ICS: Don't Use Shipowners as "Cash Cow"

by Ship & Bunker News Team
Tuesday November 27, 2012

The International Chamber of Shipping (ICS) is speaking out against demands for shipowners to make a large contribution to the Green Climate Fund at the United Nations (UNFCCC) Climate Change Conference in Doha (COP 18), arguing that the industry is already taking on large costs to reduce emissions and improve efficiency.

"Some governments appear to be more interested in how much money can be raised from shipping, rather than the emissions reductions that this might deliver," said Simon Bennett, ICS's director of external relations.

"Just because we lack a strong political constituency, we should not be treated as a cash cow."

Bennet said new requirements for low-sulfur fuel are raising costs for shipowners and providing a strong incentive for increased efficiency.

"Governments must also avoid the possibility of modal shift," he said.

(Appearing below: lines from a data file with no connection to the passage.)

-- ==== Sys2Proof/Machine/Field.lean ====
section
/-! DEFINITION. The field die and the barrier (chapter 14): frames, beacons, settings, inputs and outputs, without the
commands that may enter Safe-stop. -/

namespace Sys2Proof.Machine

/-- The field die's state as FLD_STS.STATE codes it. -/
def FieldState.code : FieldState → Nat
  | .off => 0 | .start => 1 | .held => 2 | .active => 3 | .orphan => 4 | .pwrFail => 5

/-- A Duet role, coded as DUE_STS.ROLE (R317). -/
def State.role (s : State) : Nat := s.get Reg.DUE_STS.ROLE

/-! ### ENCOUT (R48, R451) -/

/-- Whether ENCOUT runs: in HELD, ACTIVE and ORPHAN (R451). -/
def State.encoutRuns (s : State) : Bool := s.fld.state = .held || s.fld.state = .active || s.fld.state = .orphan

/-- The levels of A and B: the quadrature of the divided count, low with EN at 0, and high impedance where ENCOUT does not run (R48,
R451). A forward count takes A before B. -/
def State.encoutLevels (s : State) : Nat × Nat :=
  if !s.encoutRuns then (2, 2)
  else if !s.fflag Reg.ENCOUT_CFG.EN then (0, 0)
  else
    let ph := (s.tb.encoutCnt % 4).toNat
    ((decide (ph = 1 || ph = 2)).toNat, (decide (ph = 2 || ph = 3)).toNat)

/-- ENCOUT's A and B follow their levels; Z stands as A and B do without a count, and pulses at an index alone. -/
def State.encoutDrive (s : State) : State :=
  let (a, b) := s.encoutLevels
  let (a0, b0) := s.tb.encoutPins
  let s := s.when (a ≠ a0) (·.send (.pin "ENCOUT_A" a))
  let s := s.when (b ≠ b0) (·.send (.pin "ENCOUT_B" b))
  let s := s.when ((a = 2) != (a0 = 2)) (·.send (.pin "ENCOUT_Z" (if a = 2 then 2 else 0)))
  { s with tb := { s.tb with encoutPins := (a, b) } }

/-- Z repeats the input index (R48). -/
def State.encoutIndex (s : State) : State :=
  s.when (s.encoutRuns && s.fflag Reg.ENCOUT_CFG.EN && s.fflag Reg.ENCOUT_CFG.IDX_PASS) (fun s =>
    (s.send (.pin "ENCOUT_Z" 1)).send (.pin "ENCOUT_Z" 0))

/-! ### Outputs (R444 to R449) -/

/-- An output is driven unless its MODE is OFF or it is latched; a BRAKE output takes its axis's brake (R448). -/
def State.outMode (s : State) (i : Nat) : Nat := s.fget (Reg.FLD_OUT_CFG.MODE i)
def State.outBrake (s : State) (i : Nat) : Bool := s.fflag (Reg.FLD_OUT_CFG.FUNC i)

/-- Set what an output does: released, or driven to a value; a latched output stays released (R447). -/
def State.outPut (s : State) (i : Nat) (v : Option Bool) : State :=
  let on := v.isSome && !bit s.fld.latched i && s.outMode i ≠ 0
  let val := on && v.getD false
  s.setFld (fun f => { f with
    outOn := putBit f.outOn i on, outVal := putBit f.outVal i val,
    outAt := if bit f.outOn i = on && bit f.outVal i = val then f.outAt else updateAt f.outAt i (fun _ => s.now) })

/-- DUET_OWN and SPEED_CEIL follow the field die's state (R429, R438, R439, R449, R452): START and HELD leave them as on entry. -/
def State.fieldPins (s : State) : State :=
  let c := s.fld.ceil.getD 0
  let div := s.fget Reg.FLD_SPD_CFG.DIV
  s.setFld (fun f => match f.state with
    | .off | .pwrFail => { f with ownPin := false, ownLvl := 2, speed := none }
    | .start | .held => { f with ownPin := false, ownLvl := if f.ownLvl = 2 then 2 else 0 }
    | .orphan => { f with ownPin := false, ownLvl := 0, speed := some (0, 1) }
    | .active => { f with
        ownPin := f.own, ownLvl := f.own.toNat,
        speed := some (if s.fflag Reg.FLD_SPD_CFG.EN then (c, if div = 0 then 1024 else div) else (0, 1)) })

/-- The outputs follow the field die's state, the commanded values, the brakes and DRIVE (R435, R445, R448). -/
def State.outputs (s : State) : State :=
  let f := s.fld
  s.fieldPins.each (List.range 8) (fun i s =>
    if f.state = .off || f.state = .pwrFail || !f.drive then s.outPut i none
    else if s.outBrake i then
      (if f.state = .active || f.state = .orphan then s.outPut i (some (!(s.axis (s.fget (Reg.FLD_OUT_CFG.AXIS i))).brake)) else s)
    else if f.state = .active then s.outPut i (some (bit f.outRec i))
    else s)

/-- The reset actions of R449. -/
def State.resetActions (s : State) : State :=
  let s := s.setFld ({ · with ceil := none, hbLow := true })
  let s := s.each (List.range 8) (fun i s =>
    if s.outBrake i then s
    else if s.fget (Reg.FLD_OUT_CFG.RST_ACT i) = 1 then s.outPut i none
    else if s.fget (Reg.FLD_OUT_CFG.RST_ACT i) = 2 then s.outPut i (some (s.fflag (Reg.FLD_OUT_CFG.RST_VAL i)))
    else s)
  let s := s.stopAxes
  let s := s.each [0, 1, 2, 3] (fun n s => s.when ((s.axis n).st = .standing) (·.axisOff n))
  s.outputs

/-! ### Inputs at the field die (R441 to R443) -/

/-- The field die acts on inputs that read open: interlocks stop their axes, a web break starts the lift. Each opening acts
once. -/
def State.actInputs (s : State) : State :=
  if !s.fieldActs then s.setFld ({ · with actI := 0, actB := 0 })
  else
    let oi := s.openInputs 1
    let ob := s.openInputs 2
    let newI := oi.filter (fun i => !bit s.fld.actI i)
    let newB := ob.filter (fun i => !bit s.fld.actB i)
    let mask := fun (l : List Nat) => l.foldl (fun m i => m + 2 ^ i) 0
    let s := s.setFld ({ · with actI := mask oi, actB := mask ob })
    let s := s.each newI (fun i s => s.each (bitList 4 (s.fget (Reg.FLD_DI_CFG.AXMASK i))) (fun n s => s.axisStop n))
    (s.when (newB ≠ []) (·.emergencyLift)).outputs

/-- The safe value of an input (R442). -/
def State.safeValue (s : State) (i : Nat) : Bool := s.fget (Reg.FLD_DI_CFG.FUNC i) = 0 && s.fflag (Reg.FLD_DI_CFG.SAFE i)

/-- A new reading of an input has held for its filter (R441, R442): zone 0 below 5 V, 1 above 11 V, 2 in the band. -/
def State.inputReads (s : State) (i zone : Nat) : State :=
  if 12 ≤ i || s.fld.state = .off || s.fld.state = .pwrFail then s
  else if zone = 2 then
    s.when (bit s.fld.band i) (·.setFld (fun f => { f with level := putBit f.level i (s.safeValue i) }))
  else s.setFld (fun f => { f with level := putBit f.level i (zone = 1), band := putBit f.band i false })

/-- IN_STATE on its way to the main die. -/
def State.sendInState (s : State) : State :=
  let f := s.fld
  let open_ := fun (func : Nat) => (!(s.openInputs func).isEmpty).toNat
  s.stsFrame 0x20 (f.level % 2 ^ 12 + f.band % 2 ^ 12 * 2 ^ 12 + open_ 2 * 2 ^ 24 + open_ 1 * 2 ^ 25)

/-- SAFE settings reach the inputs that have not left the band since START (R442). -/
def State.bandSafe (s : State) : State :=
  let level := (bitList 12 s.fld.band).foldl (fun l i => putBit l i (s.safeValue i)) s.fld.level
  s.when (level ≠ s.fld.level) (fun s => (s.setFld ({ · with level := level })).sendInState)

/-! ### Beacons and time (R426 to R429, R440) -/

/-- Whether the field die runs: it is off within 2 ms of an undervoltage (R438). -/
def State.fieldOn (s : State) : Bool :=
  s.fld.state ≠ .off && (s.fld.state ≠ .pwrFail || s.now < s.fld.uvAt.getD 0 + 8000000)

/-- BCN_F (R424): the echo of the last BCN_M, the field state, SAFE24 and whether an output is latched. -/
def State.fieldBeacon (s : State) (start : Nat) : State :=
  let f := s.fld
  let code := match f.state with
    | .off | .pwrFail => 4 | .start => 0 | .held => 1 | .active => 2 | .orphan => 3
  s.sendFrameAt start 6 0x3F (f.lastM.getD 0 / 2 ^ 14 % 2 ^ 29 + code * 2 ^ 29 + (decide (code ≠ 4)).toNat * 2 ^ 32
    + (decide (f.latched ≠ 0)).toNat * 2 ^ 33)

/-- TIME_LOCK sets: START and ORPHAN become HELD (R440). -/
def State.lockSets (s : State) : State :=
  let st := s.fld.state
  let s := s.setFld (fun f => { f with
    lock := true, bad := 0, state := if st = .start || st = .orphan then .held else st })
  (s.when (st = .orphan) (·.faultFrame 0x07)).encoutDrive

/-- The field die takes in one accepted beacon `err` mt from its own time (R427). -/
def State.beaconIn (s : State) (err : Int) : State :=
  let f := s.fld
  let good := if err.natAbs ≤ 2 then f.good + 1 else 0
  let bad := if 8 < err.natAbs then f.bad + 1 else 0
  let s := s.setFld (fun f => { f with lastM := some s.now, missing := 0, good := min good 64, bad := bad })
  if f.state = .off || f.state = .pwrFail then s
  else if f.lock && 4 ≤ bad then s.setFld ({ · with lock := false, good := 0, bad := 0 })
  else s.when (!f.lock && 64 ≤ good) (·.lockSets)

/-- The heartbeat code of the role (R429, R330). -/
def State.hbCode (s : State) : Nat :=
  if s.role = 2 then 1 else if s.role = 1 then 2 else if s.role = 3 then 3 else 4

/-- HB of the next BCN_M: the role's code in the first beacon of each 400,000 mt, else 0 (R429). -/
def State.hbNext (s : State) : Nat := if s.fld.hbSent ≠ some (s.now / 400000) then s.hbCode else 0

/-- The main die sends BCN_M early by half the mean of the last 64 round trips: its time field, DRIVE, OWN and HB (R426, R429,
R558). -/
def State.beaconOut (s : State) : State :=
  let hb := s.hbNext
  let rtts := s.fld.rtts
  let early := if rtts = [] then 0 else (divOpen rtts.sum (2 * rtts.length)).toNat
  let payload := s.now / 2 ^ 14 % 2 ^ 29 + s.due.drive.toNat * 2 ^ 29 + s.due.own.toNat * 2 ^ 30 + hb * 2 ^ 31
  let s := s.setFld (fun f => { f with
    beat := some (s.now / 16384), hbSent := some (s.now / 400000) })
  (s.putB Reg.FLD_STS.DRIVE s.due.drive).sendFrameAt (s.now / 16384 * 16384 - early) 5 0x3E payload

/-- The width of the heartbeat pulse in µs, by HB's code (R330). -/
def hbWidth (hb : Nat) : Nat := if hb = 1 then 4 else if hb = 2 then 12 else if hb = 3 then 20 else 28

/-- DUET_HB_OUT pulses for a BCN_M that carries HB (R429): in HELD and ACTIVE, but not between the reset actions and ARM (R449). -/
def State.hbPulse (s : State) (hb : Nat) : State :=
  s.when (hb ≠ 0 && !s.fld.hbLow && (s.fld.state = .held || s.fld.state = .active)) (·.send (.pulse "DUET_HB_OUT" (hbWidth hb)))

/-- What an accepted BCN_M carries takes effect: DRIVE, OWN and the heartbeat pulse; a lift that waited for DRIVE starts
while a web-break input still reads 0 (R445, R476). -/
def State.beaconCarries (s : State) (hb : Nat) : State :=
  let s := (s.setFld (fun f => { f with drive := s.due.drive, own := s.due.own, hb := hb })).hbPulse hb
  let waiting := [0, 1].filter (fun n => (s.axis n).liftWait)
  let s := s.when (s.fld.drive && waiting ≠ [] && s.fieldActs && s.openInputs 2 ≠ []) (·.each waiting State.lift)
  s.outputs

def execBcnM (err : Int) (accepted : Bool) (s : State) : Host.Outcome State Fault Refusal :=
  .next (
    if s.fld.beat = some (s.now / 16384) || !s.awake then s
    else
      let hb := s.hbNext
      let s := s.beaconOut
      if accepted && s.fieldOn then
        ((s.beaconIn err).beaconCarries hb).fieldBeacon (s.now / 16384 * 16384 + 2000)
      else s.setFld (fun f => { f with missing := f.missing + 1, good := 0 }))

def execTimeLockClear (s : State) : Host.Outcome State Fault Refusal :=
  let silent : Bool := match s.fld.lastM with
    | some t => t + 16 * 16384 ≤ s.now || s.now < t
    | none => true
  .next (s.when (s.fld.lock && (16 ≤ s.fld.missing || silent)) (·.setFld ({ · with lock := false, good := 0 })))

/-- FLD_STS.TIME_LOCK (R559): at its rise reports are expected, and each sequencer restarts from the first; at its fall, the report at
the next boundary still counts, as stale on every channel. -/
def State.timeLock (s : State) (on : Bool) : State :=
  let was := s.flag Reg.FLD_STS.TIME_LOCK
  let rpt := 2 ^ s.get Reg.TRK_CFG.RPT_LOG
  let s := s.putB Reg.FLD_STS.TIME_LOCK on
  if on && !was then
    { s with tb := { s.tb with
      lockFrom := some s.now, seqs := s.tb.seqs.map (fun x => { x with fresh := true, lastTk := none }) } }
  else if was && !on then { s with tb := { s.tb with lockEnd := some ((s.now / rpt + 1) * rpt) } }
  else s

/-- BCN_F at the main die (R426, R428): the field state as FLD_STS shows it, and the events of its changes. -/
def State.beaconBack (s : State) (rtt : Int) : State :=
  let old := s.get Reg.FLD_STS.STATE
  let st := s.fld.state
  let s := s.setFld (fun f => { f with lastF := some s.now, lost := false, rtts := (rtt :: f.rtts).take 64 })
  let s := (s.put Reg.FLD_STS.STATE st.code).putB Reg.FLD_STS.SAFE24_OK (st ≠ .off && st ≠ .pwrFail)
  let s := s.timeLock (st = .held || st = .active || st = .orphan)
  let s := s.when (st = .held && old ≠ 2) (·.post (ev Code.ST_FLD_LINK srcFLD))
  let s := s.when (st = .active && old ≠ 3) (·.post (ev Code.ST_FLD_ACTIVE srcFLD))
  s.when (st = .pwrFail && old ≠ 5) (fun s =>
    (s.put Reg.FLD_EVT.PWR_FAIL 1).post (ev Code.ST_FLD_PWR_FAIL srcFLD))

def execBcnF (rtt : Int) (s : State) : Host.Outcome State Fault Refusal :=
  .next (s.when (s.awake && s.fieldOn) (·.beaconBack rtt))

/-- The field die loses the main die (R440, R449): HELD goes to START, ACTIVE runs the reset actions as ORPHAN. -/
def execMainDieLost (s : State) : Host.Outcome State Fault Refusal :=
  let silent : Bool := match s.fld.lastM with
    | some t => t + 1920000 ≤ s.now || s.now < t
    | none => false
  .next (
    if !silent then s
    else match s.fld.state with
      | .held => (s.setFld ({ · with state := .start, lock := false, good := 0, line := [] })).fieldPins.encoutDrive
      | .active =>
        (s.setFld ({ · with state := .orphan, lock := false, good := 0, line := [] })).resetActions
      | _ => s)

/-! ### Settings (R433 to R435) -/

/-- The field-held register at a BAR0 address, by its index: UNIT and offset / 4 (R433, R481). -/
def fieldIndex (a : Nat) : Option Nat :=
  if 0xF0000 ≤ a ∧ a < 0xF0400 then some ((a - 0xF0000) / 4)
  else if 0x50000 ≤ a ∧ a < 0x50400 then some (256 + (a - 0x50000) / 4)
  else if a = Reg.TRK_CFG.AT then some (512 + (a - 0x40000) / 4)
  else if 0x100000 ≤ a ∧ a < 0x100400 then some (768 + (a - 0x100000) / 4)
  else if 0x101000 ≤ a ∧ a < 0x102000 then some ((4 + (a - 0x101000) / 0x400) * 256 + (a - 0x101000) % 0x400 / 4)
  else none

/-- Whether a register is field-held (R433): the RWL registers of FLD and MOT, the ENC and ENCOUT settings, and TRK_CFG. -/
def fieldHeld (a : Nat) : Bool :=
  if a = Reg.TRK_CFG.AT || a = Reg.ENC_CTRL.AT || a = Reg.ENCOUT_CFG.AT || a = Reg.ENCOUT_N.AT || a = Reg.ENCOUT_M.AT
      || a = Reg.ENC_IDX_VAL.AT then true
  else ((0xF0000 ≤ a && a < 0x100000) || (0x100000 ≤ a && a < 0x110000)) && Reg.mask a .rwl ≠ 0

"If excessive costs are added to shipping, there could be greater use of less carbon-efficient shore based transport modes which will generate additional CO2."

A recent NUFCCC secretariat report suggested the contribution from the industry to help with "climate financing."

ICS said new International Maritime Organisation (IMO) regulations to reduce ship emissions are already set to take effect in January 2013 and will apply to at least 90 percent of the world's tonnage.

Some nongovernmental organisations are warning that the Green Climate Fund, which is intended to help poor countries adapt to climate change, could be left with little funding if wealthy nations do not contribute enough to it, UK newspaper the Guardian reports.